Another takeover attempt of the entire academic system by covert elites? SCITILITY
A short note to raise awareness
This is not a typically long post. I have gotten stuck on several preprints that I have been working on simultaneously, and am also thrilled about a major change in my work/research environment - more, in another post. This morning, a Nature Briefing article caused substantial unease. I thought it would be worth to write a short post on this.
It’s about a new startup and another AI application, ostensibly to help scientific publishers and the scientific community.
The start-up called Scitility aims to help publishers spot potentially problematic papers and suspicious work.
Source: https://scitility.com/aboutus
Scitility’s tool ‘Argos’ purports to offer a solution to improve research integrity and combat academic misconduct.
Their catch headline, mission statement, and the new service offered is “Research Integrity Made Easy”
How do they want to do this? In their words, they are offering
“A comprehensive retraction service that empowers researchers, institutions, societies, funders, and publishers to uphold the highest standards of scientific integrity. With daily updates, personalized retraction alerts, and seamless integration into workflows via an API, Argos swiftly identifies retracted articles and flags areas of concern. Fostering a culture of accountability and trust.“
To me, this raises more than just simple questions:
Argos argues they are a “self-funded company.” So, someone is funding them. But we are not told who they are.

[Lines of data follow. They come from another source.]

/-- FOREIGN_INJECTION_CHECK_END (R176): V_P has moved by more than 2 % of V_str while V_str was steady within 0.2 %:
another injector, 0x0605; else the module injects. The operands are the movements in mV. -/
def execForeignInjectionCheckEnd (vpMove vstrMove : Nat) (s : State) : Host.Outcome State Fault Refusal :=
  .next (if s.im.tokenState != 2 || !s.im.checking then s
    else
      let v := (s.ss.vStr.getD 0).natAbs
      let t := s.modIm fun x => { x with checking := false }
      if 2 * v < 100 * vpMove && 1000 * vstrMove ≤ 2 * v then t.raiseCond 0x0605
      else (t.modIm fun x => { x with
        connected := s.os.gate, inB := false, tokenState := if s.isoBus == 0 then 0 else 3 }).clearCond 0x0605)

/-- FOREIGN_INJECTION_RETRY (R176): the check repeats. -/
def execForeignInjectionRetry (s : State) : Host.Outcome State Fault Refusal :=
  .next (if s.im.tokenState == 2 then s.modIm fun x => { x with checking := true } else s)

/-- TOKEN_STARVE_TIMEOUT (R177): a connected member has had no result of its bus for TokenStarveTime. -/
def execTokenStarveTimeout (s : State) : Host.Outcome State Fault Refusal :=
  .next (if s.mainClosed && s.isoBus != 0 then s.raiseCond 0x0604 else s)

end Sys2Proof.Machine
end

Above, it’s insulting to use the word “empower.” Science is an art of learning and exchange. It cannot be “empowered” by dictates from unaccountable covert elites who are funding this.
It’s possible that the founders are doing this with some good intentions. Yet, how do we know that this large-scale operation does what they intend to do? We have no proof that AI is suitable for this at all.
Which globalists will jump on this idea and widely push the implementation of such programs without us knowing?
Trust hinges upon openness and free discussion, not on censorship.
Accountability - to whom and about what?! Have the criteria for “accountability” been independently established by unbiased scientists?
Research integrity is an issue of ethics but not AI censorship and intimidation!
As described by Nature (doi: https://doi.org/10.1038/d41586-024-03427-w):
“The science-integrity website Argos, which was launched in September by Scitility, a technology firm headquartered in Sparks, Nevada, gives papers a risk score…. A paper categorized as ‘high risk’ might have multiple authors whose other studies have been retracted…”
Will this lead to a hopeless downward spiral - once you have a paper distracted, e.g. for unwanted content, then it will just escalate from then on?!
How could you content with AI, to justify yourself? It’s a mass operation. How can we ever expect that those affected will receive a fair analysis?
And what if you are in a situation where a previous retraction was not justified, even to the point that this is acknowledged? Seeing that it is technically extremely difficult to re-train AI, how can scientific progress and errors ever be updated?
IMO, Argos does not “support the scientific community,” as they claim, even though it is “organized as a Public Benefit Corporation.”